DATA FOR THIS EXERCISE Start Marker
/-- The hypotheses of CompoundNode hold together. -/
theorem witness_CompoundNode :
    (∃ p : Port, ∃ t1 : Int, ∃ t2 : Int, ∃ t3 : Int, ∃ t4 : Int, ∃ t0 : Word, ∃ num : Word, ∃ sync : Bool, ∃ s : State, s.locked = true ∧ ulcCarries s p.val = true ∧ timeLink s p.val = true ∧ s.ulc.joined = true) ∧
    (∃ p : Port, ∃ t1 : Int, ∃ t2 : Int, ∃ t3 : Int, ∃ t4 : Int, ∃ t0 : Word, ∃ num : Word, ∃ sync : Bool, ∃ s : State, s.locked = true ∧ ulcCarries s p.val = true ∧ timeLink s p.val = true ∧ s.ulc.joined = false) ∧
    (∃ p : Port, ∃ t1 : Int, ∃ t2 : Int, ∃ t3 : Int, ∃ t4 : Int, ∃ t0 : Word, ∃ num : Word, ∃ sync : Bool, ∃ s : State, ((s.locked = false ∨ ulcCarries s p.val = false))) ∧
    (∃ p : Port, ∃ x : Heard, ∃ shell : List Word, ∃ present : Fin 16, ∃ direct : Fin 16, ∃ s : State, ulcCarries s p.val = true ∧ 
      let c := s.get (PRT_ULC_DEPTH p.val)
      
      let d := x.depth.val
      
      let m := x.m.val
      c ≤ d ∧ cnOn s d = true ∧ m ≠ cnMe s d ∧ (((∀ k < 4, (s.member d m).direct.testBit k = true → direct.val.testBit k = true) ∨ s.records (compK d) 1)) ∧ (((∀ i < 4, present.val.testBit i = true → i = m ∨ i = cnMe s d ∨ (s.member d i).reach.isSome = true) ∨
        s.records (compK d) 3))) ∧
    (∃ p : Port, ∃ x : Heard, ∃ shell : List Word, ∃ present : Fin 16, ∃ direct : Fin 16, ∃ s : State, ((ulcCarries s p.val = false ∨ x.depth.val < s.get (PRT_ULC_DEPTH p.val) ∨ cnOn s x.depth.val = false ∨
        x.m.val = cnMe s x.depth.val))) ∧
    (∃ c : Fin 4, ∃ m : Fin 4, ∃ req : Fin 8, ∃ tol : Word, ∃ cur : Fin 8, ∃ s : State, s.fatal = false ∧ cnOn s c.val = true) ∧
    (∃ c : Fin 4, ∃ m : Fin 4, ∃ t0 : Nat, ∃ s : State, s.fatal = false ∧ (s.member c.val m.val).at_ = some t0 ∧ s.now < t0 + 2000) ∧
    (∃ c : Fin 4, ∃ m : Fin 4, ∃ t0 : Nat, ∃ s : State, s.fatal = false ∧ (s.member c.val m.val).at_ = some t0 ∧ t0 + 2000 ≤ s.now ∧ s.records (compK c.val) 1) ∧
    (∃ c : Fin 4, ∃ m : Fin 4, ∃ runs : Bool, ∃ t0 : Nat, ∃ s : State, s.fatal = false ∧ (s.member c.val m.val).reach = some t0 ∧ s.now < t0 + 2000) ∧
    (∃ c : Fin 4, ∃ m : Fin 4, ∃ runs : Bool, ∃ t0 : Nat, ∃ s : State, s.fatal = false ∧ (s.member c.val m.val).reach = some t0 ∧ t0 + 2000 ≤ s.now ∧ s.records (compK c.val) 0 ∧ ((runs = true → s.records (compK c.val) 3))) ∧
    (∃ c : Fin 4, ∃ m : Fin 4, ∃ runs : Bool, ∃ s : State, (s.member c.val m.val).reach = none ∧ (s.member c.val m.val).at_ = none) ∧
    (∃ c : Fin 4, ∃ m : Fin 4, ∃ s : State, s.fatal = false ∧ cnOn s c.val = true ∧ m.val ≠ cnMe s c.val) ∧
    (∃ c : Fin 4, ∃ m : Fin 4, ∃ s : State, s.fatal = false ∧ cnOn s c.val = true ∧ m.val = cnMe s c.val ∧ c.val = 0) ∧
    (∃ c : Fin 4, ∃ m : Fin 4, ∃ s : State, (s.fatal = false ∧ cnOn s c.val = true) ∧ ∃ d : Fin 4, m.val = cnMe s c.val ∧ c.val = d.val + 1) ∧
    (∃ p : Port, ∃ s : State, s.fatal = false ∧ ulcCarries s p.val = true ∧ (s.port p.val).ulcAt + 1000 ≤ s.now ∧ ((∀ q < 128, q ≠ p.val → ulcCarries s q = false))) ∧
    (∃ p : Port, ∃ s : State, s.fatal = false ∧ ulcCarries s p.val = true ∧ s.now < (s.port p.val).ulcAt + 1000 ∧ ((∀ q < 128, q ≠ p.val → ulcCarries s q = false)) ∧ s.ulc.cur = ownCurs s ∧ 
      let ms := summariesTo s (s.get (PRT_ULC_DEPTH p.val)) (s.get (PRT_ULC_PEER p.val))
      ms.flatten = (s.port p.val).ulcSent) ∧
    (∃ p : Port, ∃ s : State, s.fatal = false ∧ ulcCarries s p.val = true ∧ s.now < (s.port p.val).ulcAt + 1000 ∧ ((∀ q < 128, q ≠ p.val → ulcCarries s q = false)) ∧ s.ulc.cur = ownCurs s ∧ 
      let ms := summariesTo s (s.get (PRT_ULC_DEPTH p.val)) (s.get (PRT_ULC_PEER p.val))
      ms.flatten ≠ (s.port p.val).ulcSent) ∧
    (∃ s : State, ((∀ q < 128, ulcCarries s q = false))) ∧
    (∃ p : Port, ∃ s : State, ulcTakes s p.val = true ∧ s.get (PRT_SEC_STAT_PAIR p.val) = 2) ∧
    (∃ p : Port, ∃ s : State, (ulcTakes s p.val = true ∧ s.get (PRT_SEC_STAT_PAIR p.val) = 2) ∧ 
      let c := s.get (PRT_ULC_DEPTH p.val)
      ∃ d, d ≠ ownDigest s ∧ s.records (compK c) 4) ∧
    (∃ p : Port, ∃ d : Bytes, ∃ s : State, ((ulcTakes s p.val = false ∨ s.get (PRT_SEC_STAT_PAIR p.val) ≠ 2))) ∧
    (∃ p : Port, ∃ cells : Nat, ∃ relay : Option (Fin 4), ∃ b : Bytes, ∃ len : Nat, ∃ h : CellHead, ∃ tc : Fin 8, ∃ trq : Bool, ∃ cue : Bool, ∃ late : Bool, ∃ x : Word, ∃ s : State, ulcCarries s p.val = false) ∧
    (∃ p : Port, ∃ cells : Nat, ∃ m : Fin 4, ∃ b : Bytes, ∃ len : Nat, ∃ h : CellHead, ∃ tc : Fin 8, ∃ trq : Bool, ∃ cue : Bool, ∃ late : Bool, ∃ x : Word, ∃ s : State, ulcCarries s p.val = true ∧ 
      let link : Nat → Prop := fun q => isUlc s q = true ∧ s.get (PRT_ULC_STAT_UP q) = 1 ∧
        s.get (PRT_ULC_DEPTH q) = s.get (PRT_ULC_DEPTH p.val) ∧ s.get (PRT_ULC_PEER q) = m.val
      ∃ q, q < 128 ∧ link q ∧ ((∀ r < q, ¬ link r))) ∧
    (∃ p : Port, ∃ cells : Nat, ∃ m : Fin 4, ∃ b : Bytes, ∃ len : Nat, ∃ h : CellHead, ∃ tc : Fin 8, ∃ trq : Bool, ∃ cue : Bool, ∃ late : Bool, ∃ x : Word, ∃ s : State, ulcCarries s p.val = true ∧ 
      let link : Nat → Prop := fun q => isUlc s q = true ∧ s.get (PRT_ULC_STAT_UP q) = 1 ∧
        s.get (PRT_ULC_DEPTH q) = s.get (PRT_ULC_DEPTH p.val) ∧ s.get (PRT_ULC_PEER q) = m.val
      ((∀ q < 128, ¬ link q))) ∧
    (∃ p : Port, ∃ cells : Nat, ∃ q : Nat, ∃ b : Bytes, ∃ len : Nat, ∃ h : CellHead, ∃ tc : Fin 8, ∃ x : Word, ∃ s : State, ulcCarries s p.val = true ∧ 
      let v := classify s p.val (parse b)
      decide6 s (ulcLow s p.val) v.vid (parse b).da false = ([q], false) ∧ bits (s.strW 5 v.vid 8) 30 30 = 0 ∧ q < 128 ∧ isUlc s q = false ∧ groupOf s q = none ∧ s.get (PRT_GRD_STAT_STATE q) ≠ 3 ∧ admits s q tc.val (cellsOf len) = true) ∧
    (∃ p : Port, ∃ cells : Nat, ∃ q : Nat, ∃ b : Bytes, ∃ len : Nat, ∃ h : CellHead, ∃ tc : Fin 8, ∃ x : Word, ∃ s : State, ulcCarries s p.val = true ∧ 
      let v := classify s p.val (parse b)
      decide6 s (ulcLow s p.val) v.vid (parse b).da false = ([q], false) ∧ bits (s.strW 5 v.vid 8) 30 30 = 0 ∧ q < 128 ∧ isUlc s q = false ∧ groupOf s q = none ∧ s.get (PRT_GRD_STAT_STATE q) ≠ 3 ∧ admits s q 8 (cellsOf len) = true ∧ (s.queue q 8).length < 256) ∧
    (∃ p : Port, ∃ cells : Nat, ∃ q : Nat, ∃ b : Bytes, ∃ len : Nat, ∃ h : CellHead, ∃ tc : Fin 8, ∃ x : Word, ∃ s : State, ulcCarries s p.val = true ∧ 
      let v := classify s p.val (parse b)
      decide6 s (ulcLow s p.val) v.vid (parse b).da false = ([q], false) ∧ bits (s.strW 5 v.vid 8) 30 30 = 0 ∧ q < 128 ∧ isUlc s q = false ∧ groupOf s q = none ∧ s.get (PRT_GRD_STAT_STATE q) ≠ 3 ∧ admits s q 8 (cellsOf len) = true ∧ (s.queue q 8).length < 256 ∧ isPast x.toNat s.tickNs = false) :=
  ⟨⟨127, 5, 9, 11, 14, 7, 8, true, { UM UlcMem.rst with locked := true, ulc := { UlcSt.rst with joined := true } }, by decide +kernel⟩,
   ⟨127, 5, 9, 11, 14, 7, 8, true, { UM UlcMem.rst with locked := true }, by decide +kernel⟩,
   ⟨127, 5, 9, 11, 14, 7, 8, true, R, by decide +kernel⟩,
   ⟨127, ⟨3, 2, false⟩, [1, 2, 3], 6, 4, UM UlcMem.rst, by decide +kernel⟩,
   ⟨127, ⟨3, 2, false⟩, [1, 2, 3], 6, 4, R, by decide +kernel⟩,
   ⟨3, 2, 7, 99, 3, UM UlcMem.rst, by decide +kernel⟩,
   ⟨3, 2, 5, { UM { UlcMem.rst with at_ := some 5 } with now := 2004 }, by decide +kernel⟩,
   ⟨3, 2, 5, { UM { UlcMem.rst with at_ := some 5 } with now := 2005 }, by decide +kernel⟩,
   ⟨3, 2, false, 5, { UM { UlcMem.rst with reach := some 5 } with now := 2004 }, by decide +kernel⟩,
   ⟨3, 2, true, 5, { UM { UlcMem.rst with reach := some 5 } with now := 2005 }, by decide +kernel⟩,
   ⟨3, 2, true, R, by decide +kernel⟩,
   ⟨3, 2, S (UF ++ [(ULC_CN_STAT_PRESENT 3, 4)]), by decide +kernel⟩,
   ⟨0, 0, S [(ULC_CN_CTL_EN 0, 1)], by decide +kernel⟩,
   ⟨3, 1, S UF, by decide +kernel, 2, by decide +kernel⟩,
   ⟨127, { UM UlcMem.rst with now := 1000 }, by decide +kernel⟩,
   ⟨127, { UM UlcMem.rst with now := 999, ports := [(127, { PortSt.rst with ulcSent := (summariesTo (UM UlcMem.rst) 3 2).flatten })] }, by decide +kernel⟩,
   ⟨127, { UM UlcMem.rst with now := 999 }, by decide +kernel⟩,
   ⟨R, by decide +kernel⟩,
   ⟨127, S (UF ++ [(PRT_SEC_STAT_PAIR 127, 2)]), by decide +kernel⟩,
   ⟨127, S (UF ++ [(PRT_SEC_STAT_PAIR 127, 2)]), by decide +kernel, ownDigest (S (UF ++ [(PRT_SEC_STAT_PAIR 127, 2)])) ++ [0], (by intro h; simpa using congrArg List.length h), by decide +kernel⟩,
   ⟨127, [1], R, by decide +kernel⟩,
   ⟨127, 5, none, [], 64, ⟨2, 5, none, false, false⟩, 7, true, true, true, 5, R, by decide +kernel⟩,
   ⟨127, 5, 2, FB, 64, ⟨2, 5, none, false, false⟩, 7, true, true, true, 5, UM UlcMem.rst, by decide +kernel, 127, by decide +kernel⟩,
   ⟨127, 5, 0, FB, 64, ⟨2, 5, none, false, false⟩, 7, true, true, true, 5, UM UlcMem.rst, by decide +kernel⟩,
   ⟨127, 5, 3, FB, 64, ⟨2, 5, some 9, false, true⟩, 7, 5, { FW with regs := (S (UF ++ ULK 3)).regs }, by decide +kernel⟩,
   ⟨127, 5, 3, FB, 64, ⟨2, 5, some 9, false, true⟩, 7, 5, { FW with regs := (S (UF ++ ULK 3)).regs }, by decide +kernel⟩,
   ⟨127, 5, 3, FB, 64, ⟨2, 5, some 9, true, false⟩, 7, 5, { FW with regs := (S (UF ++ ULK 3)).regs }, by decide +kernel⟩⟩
DATA FOR THIS EXERCISE End Marker
→ **WHAT NEEDS TO BE DONE**:
Each line of the listing above that includes the word "flatten" should be copied.

→ **TASK ANSWER**:
      ms.flatten = (s.port p.val).ulcSent) ∧
      ms.flatten ≠ (s.port p.val).ulcSent) ∧
   ⟨127, { UM UlcMem.rst with now := 999, ports := [(127, { PortSt.rst with ulcSent := (summariesTo (UM UlcMem.rst) 3 2).flatten })] }, by decide +kernel⟩,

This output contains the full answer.